As Ezra prays, confesses, and weeps,
a large crowd gathers around him and weeps alongside him.
They join in his messy confession.
Cling to the hope that they still have in God.
and then they let that confession move them to meaningful change as they return to faithfulness
before their creator and redeemer. Ezra's raw prayer sparks renewal and a new reliance on God's
grace, and it creates a response to that grace, both at the individual and community level.
Messy confession leads to meaningful change. Think about the way that you've been connecting with God
through prayer, both as an individual and within the context of community. How can you move toward
more vulnerable honesty this week? How can you recognize your need for God's grace and receive that
grace in a way that leads to transformation? What kind of meaningful change do you need to experience
because of God's love? And how could you start that change by bringing the messiness of your life
before your maker in prayer.
Maybe for you, this day or this week, this weekend,
will mark the first time that you encounter God
and other people through the gift of messy prayer.

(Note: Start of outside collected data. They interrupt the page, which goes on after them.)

/-- ROM_DEFAULTS_ENTRY (R58): no copy passed. PVDD, MICB0, MICB1 and the charger are off, ALIVE stops, the boot lock is set, the
boot fault carries the last error code, the bus answers at the strap address; a dry-fit records its refusals first (R57). -/
def execRomDefaultsEntry (s : State) : Host.Outcome State Fault Refusal :=
  .next (if s.boot.state ≠ bootRomRead ∨ s.boot.plan ≠ [] ∨ s.boot.chosen.isSome then s
    else
      let t := if s.boot.mode = 1 then s.forEach s.boot.attempts (fun a t => t.refusal a) else s
      let t := t.rwbDefaults.forEach [5, 6, 7, 8] (fun r t => t.railOff r)
      let t := { t with pmu := { t.pmu with stages := [], nextStage := 0, opened := [], seqOn := false },
                        hbus := { t.hbus with addrPending := false, cfgAddrUsed := false } }
      let t := t.wr F.HBUS_STAT_ADDR (0x40 + t.hbus.strap)
      let t := (t.bt (fun b => { b with state := bootRomDefaults })).wr F.SEC_LOCKSTAT_LOCKED 1
      t.aliveStop.bootFault ((s.boot.attempts.getLast?.map (fun a => a.err)).getD 0))

/-! ### Dry-fit ends (R56, R57) -/

/-- DRYFIT_EXECUTION_END (R56): the load of each core, in permille, is recorded. -/
def execDryfitExecutionEnd (loads : List Nat) (s : State) : Host.Outcome State Fault Refusal :=
  .next (if s.boot.state ≠ bootDryfitRunning ∨ s.rd F.DSPX_STAT_GRAPH ≠ 3 ∨ s.boot.dryfitRan then s
    else
      let t := s.dryfitEntry 0 0 0 (2 :: 0 :: 0 :: 0 :: (List.range 4).flatMap (fun c => leBytes 2 (loads.getD c 0)))
      t.bt (fun b => { b with dryfitRan := true }))

/-- DRYFIT_DONE (R57): every check has run: the ports' and the link's lock is reported, STATE and the completion follow. -/
def execDryfitDone (s : State) : Host.Outcome State Fault Refusal :=
  .next (if s.boot.state ≠ bootDryfitRunning ∨ !s.boot.dryfitRan ∨ (List.range 16).any (fun o => (s.sweep o).isSome) then s
    else
      let t := s.forAll 4 (fun n t =>
        if t.rd (F.PORTn_CFG_MODE n) = 0 then t
        else t.dryfitEntry 0 0 (if t.pState n = pRunning then 0 else 1) [5, BitVec.ofNat 8 n, BitVec.ofNat 8 (t.pState n)])
      let t := if t.ringEntry.isSome then
          t.dryfitEntry 0 0 (if t.ringState = rRunning then 0 else 1) [6, 0, BitVec.ofNat 8 t.ringState]
        else t
      let t := t.bt (fun b => { b with state := bootDryfitDone, plan := [] })
      t.complete 5 (leBytes 2 t.boot.dryfit.length))

end Sys2Proof.Machine
end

But as you do so, remember that that messy prayer,
that messy confession is meant to lead to meaningful change
rooted in the steadfast love of our Creator.
The steadfast love that is not just talked about,
but displayed and proven through Jesus' death on a cross.
cross that brings us life. Heavenly Father, help us have an open, vulnerable posture toward you
and all that we do. Help us embrace vulnerability and honesty as we pray both alone and together.
May your grace meet us in the messiness, change us, and renew us. In Jesus' name, amen.